• _What is being asked_:
Report how many lines in the listing below include the string "items", and write nothing more.

• _Input for this task_:
-- ==== Sys2Proof/Laws/KeepHeadwater.lean ====
section
/-! SUPPORT. What each operation and each command of Machine/Headwater.lean leaves as it was: one frame lemma for each. -/

namespace Sys2Proof.Machine

theorem State.setHw_kept (s : State) (h1 : HwStream) : Kept 536870912 s (State.setHw s h1) := by
  unfold State.setHw
  exact Kept.upd_hws (s := s) rfl Kept.here

theorem State.hwConfirm_kept (s : State) (h1 : HwStream) (code : Nat) : Kept 54083588 s (State.hwConfirm s h1 code) := by
  unfold State.hwConfirm
  exact Kept.step (State.inject_kept ..) rfl Kept.here

theorem State.hwFault_kept (s : State) (h1 : HwStream) (code : Nat) (record : Bool) : Kept 590954500 s (State.hwFault s h1 code record) := by
  unfold State.hwFault
  extract_lets -merge -underBinder +onlyGivenNames s1
  have h_s1 : Kept 590954500 s s1 := by
    unfold s1
    exact Kept.step (State.hwConfirm_kept ..) rfl (Kept.step (State.setHw_kept ..) rfl Kept.here)
  try clear_value s1
  refine Kept.ite ?_ ?_
  · extract_lets -merge -underBinder +onlyGivenNames r items u
    try clear_value r items u
    exact Kept.step (State.cairnLog_kept ..) rfl h_s1
  · exact h_s1

theorem State.hwStale_kept (s : State) (c : Nat) (code : Nat) : Kept 4 s (State.hwStale s c code) := by
  unfold State.hwStale
  refine Kept.ite ?_ ?_
  · exact Kept.step (State.incSat_kept ..) rfl Kept.here
  · exact Kept.here

theorem State.hwTakeUp_kept (s : State) (h1 : HwStream) (d : Desc) : Kept 590954500 s (State.hwTakeUp s h1 d) := by
  unfold State.hwTakeUp
  split
  · exact Kept.step (State.hwFault_kept ..) rfl (Kept.step (State.setHw_kept ..) rfl (Kept.step (State.hwStale_kept ..) rfl Kept.here))
  · refine Kept.ite ?_ ?_
    · exact Kept.step (State.setHw_kept ..) rfl Kept.here
    · exact Kept.step (State.setHw_kept ..) rfl Kept.here

theorem State.hwPump_kept (s : State) (port : Nat) (slot : Nat) (n : Nat) : Kept 590954500 s (State.hwPump s port slot n) := by
  induction n generalizing s with
  | zero => exact Kept.here
  | succ f ih =>
    unfold State.hwPump
    split
    · exact Kept.here
    · refine Kept.ite Kept.here (Kept.ite ?_ (Kept.ite Kept.here ?_))
      · split
        · exact Kept.step (State.setHw_kept ..) rfl Kept.here
        · exact Kept.ite Kept.here (Kept.step (ih _) rfl (Kept.step (State.hwTakeUp_kept ..) rfl Kept.here))
      · split
        · exact Kept.step (State.hwFault_kept ..) rfl Kept.here
        · extract_lets -merge -underBinder +onlyGivenNames off
          clear_value off
          refine Kept.ite ?_ ?_
          · exact Kept.step (State.hwFault_kept ..) rfl Kept.here
          · extract_lets -merge -underBinder +onlyGivenNames fs
            clear_value fs
            refine Kept.ite ?_ Kept.here
            extract_lets -merge -underBinder +onlyGivenNames s1
            have h1 : Kept 590954500 s s1 := by
              unfold s1
              exact Kept.step (State.inject_kept ..) rfl Kept.here
            clear_value s1
            extract_lets -merge -underBinder +onlyGivenNames h' keep
            exact Kept.step (ih _) rfl (Kept.step (State.setHw_kept ..) rfl h1)

theorem State.hwAfter_kept (s : State) (port : Nat) (slot : Nat) : Kept 590954500 s (State.hwAfter s port slot) := by
  unfold State.hwAfter
  split
  · exact Kept.step (State.hwSync_kept ..) rfl Kept.here
  · exact Kept.step (State.hwSync_kept ..) rfl (Kept.step (State.hwcSync_kept ..) rfl (Kept.step (State.hwPump_kept ..) rfl Kept.here))

theorem State.hwEmit_kept (s : State) (p : Nat) (d : Dgram) : Kept 52428804 s (State.hwEmit s p d) := by
  unfold State.hwEmit
  exact Kept.step (State.feedUnit_kept ..) rfl (Kept.step (State.emit_kept ..) rfl Kept.here)

theorem State.hwSendDgram_kept (s : State) (p : Nat) (d : Dgram) : Kept 2199912452 s (State.hwSendDgram s p d) := by
  unfold State.hwSendDgram
  extract_lets -merge -underBinder +onlyGivenNames d1 d2
  try clear_value d1 d2
  refine Kept.ite ?_ ?_
  · exact Kept.upd_hwWait (s := s) rfl Kept.here
  · exact Kept.step (State.hwEmit_kept ..) rfl Kept.here

theorem State.hwRequest_kept (s : State) (h1 : HwStream) (r : HwRange) (type : Nat) (frames : List Nat) : Kept 2199912452 s (State.hwRequest s h1 r type frames) := by
  unfold State.hwRequest
  refine Kept.ite ?_ ?_
  · refine Kept.foldl _ (fun x h_x a => ?_) ?_
    · refine Kept.foldl _ (fun x1 h_x1 a1 => ?_) ?_
      · exact Kept.step (State.emit_kept ..) rfl h_x1
      · exact h_x
    · exact Kept.here
  · refine Kept.foldl _ (fun x2 h_x2 a2 => ?_) ?_
    · extract_lets -merge -underBinder +onlyGivenNames pay
      try clear_value pay
      extract_lets -merge -underBinder +onlyGivenNames s1
      have h_s1 : Kept 2199912452 s s1 := by
        unfold s1
        exact Kept.step (State.hwSendDgram_kept ..) rfl h_x2
      try clear_value s1
      refine Kept.ite ?_ ?_
      · exact Kept.step (State.incSat_kept ..) rfl h_s1
      · exact h_s1
    · exact Kept.here

theorem State.hwMove_kept (s : State) (h1 : HwStream) : Kept 2736783364 s (State.hwMove s h1) := by
  unfold State.hwMove
  split
  · exact Kept.here
  · split
    · exact Kept.here
    · extract_lets -merge -underBinder +onlyGivenNames slot
      try clear_value slot
      refine Kept.ite ?_ ?_
      · exact Kept.here
      · extract_lets -merge -underBinder +onlyGivenNames h'
        try clear_value h'
        extract_lets -merge -underBinder +onlyGivenNames s1
        have h_s1 : Kept 2736783364 s s1 := by
          unfold s1
          exact Kept.upd_hws (s := s) rfl Kept.here
        try clear_value s1
        refine Kept.foldl _ (fun x h_x a => ?_) ?_
        · exact Kept.step (State.hwRequest_kept ..) rfl h_x
        · exact h_s1

theorem State.portLeave_kept (s : State) (p : Nat) : Kept 71456260100 s (State.portLeave s p) := by
  unfold State.portLeave
  extract_lets -merge -underBinder +onlyGivenNames s1
  have h_s1 : Kept 71456260100 s s1 := by
    unfold s1
    exact Kept.step (State.setB_kept ..) rfl (Kept.step (State.setB_kept ..) rfl Kept.here)
  try clear_value s1
  extract_lets -merge -underBinder +onlyGivenNames s2
  have h_s2 : Kept 71456260100 s s2 := by
    unfold s2
    exact Kept.upd_hwWait_portLeft (s := s1) rfl h_s1
  try clear_value s2
  refine Kept.step (State.hwSync_kept ..) rfl ?_
  refine Kept.foldl _ (fun x h_x a => ?_) ?_
  · exact Kept.step (State.hwMove_kept ..) rfl h_x
  · exact h_s2

theorem State.portAtStop_kept (s : State) (p : Nat) : Kept 71456260100 s (State.portAtStop s p) := by
  unfold State.portAtStop
  refine State.stopDone_kept rfl (Kept.step (State.portLeave_kept ..) rfl Kept.here) (fun a h_a => ?_)
  · exact h_a

theorem State.hwRest_kept (s : State) (c : Nat) : Kept 590954500 s (State.hwRest s c) := by
  unfold State.hwRest
  refine Kept.foldl _ (fun x h_x a => ?_) ?_
  · exact Kept.step (State.hwAfter_kept ..) rfl h_x
  · exact Kept.here

theorem State.swapCancel_kept (s : State) (c : Nat) : Kept 138029907972 s (State.swapCancel s c) := by
  unfold State.swapCancel
  extract_lets -merge -underBinder +onlyGivenNames s1
  have h_s1 : Kept 138029907972 s s1 := by
    unfold s1
    exact Kept.step (State.setB_kept ..) rfl (Kept.step (State.setF_kept ..) rfl Kept.here)
  try clear_value s1
  extract_lets -merge -underBinder +onlyGivenNames s2
  have h_s2 : Kept 138029907972 s s2 := by
    unfold s2
    exact Kept.upd_frontGo (s := s1) rfl h_s1
  try clear_value s2
  extract_lets -merge -underBinder +onlyGivenNames s3
  have h_s3 : Kept 138029907972 s s3 := by
    unfold s3
    refine Kept.foldl _ (fun x h_x a => ?_) ?_
    · extract_lets -merge -underBinder +onlyGivenNames s4
      have h_s4 : Kept 138029907972 s s4 := by
        unfold s4
        exact Kept.step (State.hwConfirm_kept ..) rfl (Kept.step (State.hwStale_kept ..) rfl h_x)
      try clear_value s4
      exact Kept.upd_hws (s := s4) rfl h_s4
    · exact h_s2
  try clear_value s3
  extract_lets -merge -underBinder +onlyGivenNames s5
  have h_s5 : Kept 138029907972 s s5 := by
    unfold s5
    refine Kept.foldl _ (fun x1 h_x1 a1 => ?_) ?_
    · split
      · exact Kept.step (State.hwTakeUp_kept ..) rfl h_x1
      · exact h_x1
    · exact h_s3
  try clear_value s5
  exact Kept.step (State.hwSync_kept ..) rfl (Kept.step (State.hwcSync_kept ..) rfl (Kept.step (State.hwRest_kept ..) rfl h_s5))

theorem State.hwDiscard_kept (s : State) (p : Nat) : Kept 4 s (State.hwDiscard s p) := by
  unfold State.hwDiscard
  exact Kept.step (State.incSat_kept ..) rfl Kept.here

theorem State.hwResume_kept (s : State) (p : Nat) : Kept 2199912452 s (State.hwResume s p) := by
  unfold State.hwResume
  refine Kept.foldl _ (fun x h_x a => ?_) ?_
  · exact Kept.step (State.hwEmit_kept ..) rfl h_x
  · exact Kept.upd_hwWait (s := s) rfl Kept.here

theorem State.hwRetry_kept (s : State) (h1 : HwStream) (e : Fetch) : Kept 2738438148 s (State.hwRetry s h1 e) := by
  unfold State.hwRetry
  split
  · exact Kept.step (State.hwFault_kept ..) rfl Kept.here
  · refine Kept.ite ?_ ?_
    · exact Kept.step (State.hwFault_kept ..) rfl Kept.here
    · exact Kept.step (State.hwRequest_kept ..) rfl (Kept.step (State.setHw_kept ..) rfl Kept.here)

theorem State.hwFrame_kept (s : State) (h1 : HwStream) (idx : Nat) (aad : List Byte) (body : List Byte) :
    Kept 2738438148 s (State.hwFrame s h1 idx aad body) := by
  unfold State.hwFrame
  refine Kept.ite Kept.here ?_
  extract_lets -merge -underBinder +onlyGivenNames count
  have hc : ∀ t off, Kept 2738438148 s t → Kept 2738438148 s (count t off) := by
    intro t off ht
    unfold count
    exact Kept.ite ht (Kept.step (State.incSat_kept ..) rfl ht)
  clear_value count
  split
  · extract_lets -merge -underBinder +onlyGivenNames nonce
    clear_value nonce
    split
    · extract_lets -merge -underBinder +onlyGivenNames s1
      have h_s1 : Kept 2738438148 s s1 := by
        unfold s1
        exact Kept.ite Kept.here (Kept.step (State.add64_kept ..) rfl Kept.here)
      clear_value s1
      exact Kept.step (State.hwAfter_kept ..) rfl (Kept.step (State.setHw_kept ..) rfl h_s1)
    · extract_lets -merge -underBinder +onlyGivenNames s2
      have h_s2 : Kept 2738438148 s s2 := hc _ _ Kept.here
      clear_value s2
      refine Kept.ite ?_ ?_
      · exact Kept.step (State.hwFault_kept ..) rfl h_s2
      · exact Kept.step (State.hwRequest_kept ..) rfl (Kept.step (State.setHw_kept ..) rfl h_s2)
  · exact Kept.here

theorem State.setGrad_kept (s : State) (g : Grad) : Kept 1073741824 s (State.setGrad s g) := by
  unfold State.setGrad
  exact Kept.upd_grads (s := s) rfl Kept.here

theorem State.gradSend_kept (s : State) (g : Grad) : Kept 3273654276 s (State.gradSend s g) := by
  unfold State.gradSend
  extract_lets -merge -underBinder +onlyGivenNames port g1
  try clear_value port g1
  extract_lets -merge -underBinder +onlyGivenNames s1
  have h_s1 : Kept 3273654276 s s1 := by
    unfold s1
    exact Kept.step (State.setGrad_kept ..) rfl Kept.here
  try clear_value s1
  refine Kept.ite ?_ ?_
  · exact h_s1
  · extract_lets -merge -underBinder +onlyGivenNames pay
    try clear_value pay
    exact Kept.step (State.hwSendDgram_kept ..) rfl h_s1

theorem State.gradWrite_kept (s : State) (g0 : Grad) (lo : Nat) (b : List Byte) : Kept 3273654276 s (State.gradWrite s g0 lo b) := by
  unfold State.gradWrite
  extract_lets -merge -underBinder +onlyGivenNames s1
  have h_s1 : Kept 3273654276 s s1 := by
    unfold s1
    refine Kept.ite ?_ ?_
    · exact Kept.here
    · exact Kept.upd_grads (s := s) rfl Kept.here
  try clear_value s1
  split
  · exact h_s1
  · refine Kept.ite ?_ ?_
    · exact h_s1
    · extract_lets -merge -underBinder +onlyGivenNames g
      try clear_value g
      extract_lets -merge -underBinder +onlyGivenNames s2
      have h_s2 : Kept 3273654276 s s2 := by
        unfold s2
        exact Kept.step (State.setGrad_kept ..) rfl h_s1
      try clear_value s2
      refine Kept.ite ?_ ?_
      · exact Kept.step (State.gradSend_kept ..) rfl h_s2
      · exact h_s2

theorem State.gradTile_kept (s : State) (h1 : HwStream) (r : HwRange) (layer : Nat) (step : Nat) (off : Nat) (b : List Byte) : Kept 3273654276 s (State.gradTile s h1 r layer step off b) := by
  unfold State.gradTile
  refine Kept.foldl _ (fun x h_x a => ?_) ?_
  · extract_lets -merge -underBinder +onlyGivenNames i len
    try clear_value i len
    exact Kept.step (State.gradWrite_kept ..) rfl h_x
  · exact Kept.here

theorem State.confirmHeld_kept (s : State) (c : Nat) (k : Nat) : Kept 590954500 s (State.confirmHeld s c k) := by
  unfold State.confirmHeld
  refine Kept.foldl _ (fun x h_x a => ?_) ?_
  · refine Kept.ite ?_ ?_
    · exact Kept.step (State.hwAfter_kept ..) rfl (Kept.step (State.hwConfirm_kept ..) rfl (Kept.step (State.setHw_kept ..) rfl h_x))
    · refine Kept.ite ?_ ?_
      · split
        · exact Kept.step (State.hwAfter_kept ..) rfl (Kept.step (State.hwTakeUp_kept ..) rfl h_x)
        · exact h_x
      · exact h_x
  · exact Kept.here

theorem State.swapComplete_kept (s : State) (c : Nat) : Kept 167506477572 s (State.swapComplete s c) := by
  unfold State.swapComplete
  extract_lets -merge -underBinder +onlyGivenNames old
  try clear_value old
  extract_lets -merge -underBinder +onlyGivenNames s1
  have h_s1 : Kept 167506477572 s s1 := by
    unfold s1
    exact Kept.step (State.unbind_kept ..) rfl (Kept.step (State.setB_kept ..) rfl Kept.here)
  try clear_value s1
  extract_lets -merge -underBinder +onlyGivenNames s2
  have h_s2 : Kept 167506477572 s s2 := by
    unfold s2
    exact Kept.step (State.setB_kept ..) rfl (Kept.step (State.setF_kept ..) rfl h_s1)
  try clear_value s2
  extract_lets -merge -underBinder +onlyGivenNames s3
  have h_s3 : Kept 167506477572 s s3 := by
    unfold s3
    exact Kept.upd_frontGo (s := s2) rfl h_s2
  try clear_value s3
  split
  · exact Kept.step (State.endLong_kept ..) rfl h_s3
  · exact h_s3

theorem State.rebind_kept (s : State) (c : Nat) : Kept 168094810628 s (State.rebind s c) := by
  unfold State.rebind
  extract_lets -merge -underBinder +onlyGivenNames k
  try clear_value k
  extract_lets -merge -underBinder +onlyGivenNames s1
  have h_s1 : Kept 168094810628 s s1 := by
    unfold s1
    exact Kept.step (State.setF_kept ..) rfl (Kept.step (State.setF_kept ..) rfl Kept.here)
  try clear_value s1
  extract_lets -merge -underBinder +onlyGivenNames s2
  have h_s2 : Kept 168094810628 s s2 := by
    unfold s2
    exact Kept.step (State.hwcSync_kept ..) rfl (Kept.step (State.confirmHeld_kept ..) rfl h_s1)
  try clear_value s2
  extract_lets -merge -underBinder +onlyGivenNames s3
  have h_s3 : Kept 168094810628 s s3 := by
    unfold s3
    split
    · exact Kept.step (State.progressLong_kept ..) rfl (Kept.step (State.modLong_kept ..) rfl h_s2)
    · exact h_s2
  try clear_value s3
  refine Kept.step (State.hwcSync_kept ..) rfl ?_
  refine Kept.step (State.hwRest_kept ..) rfl ?_
  refine Kept.ite ?_ ?_
  · exact Kept.step (State.swapComplete_kept ..) rfl h_s3
  · exact h_s3

theorem State.rebindAll_kept (s : State) (c : Nat) (n : Nat) : Kept 168094810628 s (State.rebindAll s c n) := by
  induction n generalizing s with
  | zero => exact Kept.here
  | succ n ih => exact Kept.ite (Kept.step (ih _) rfl (Kept.step (State.rebind_kept ..) rfl Kept.here)) Kept.here

end Sys2Proof.Machine
end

• _Written reply_:
2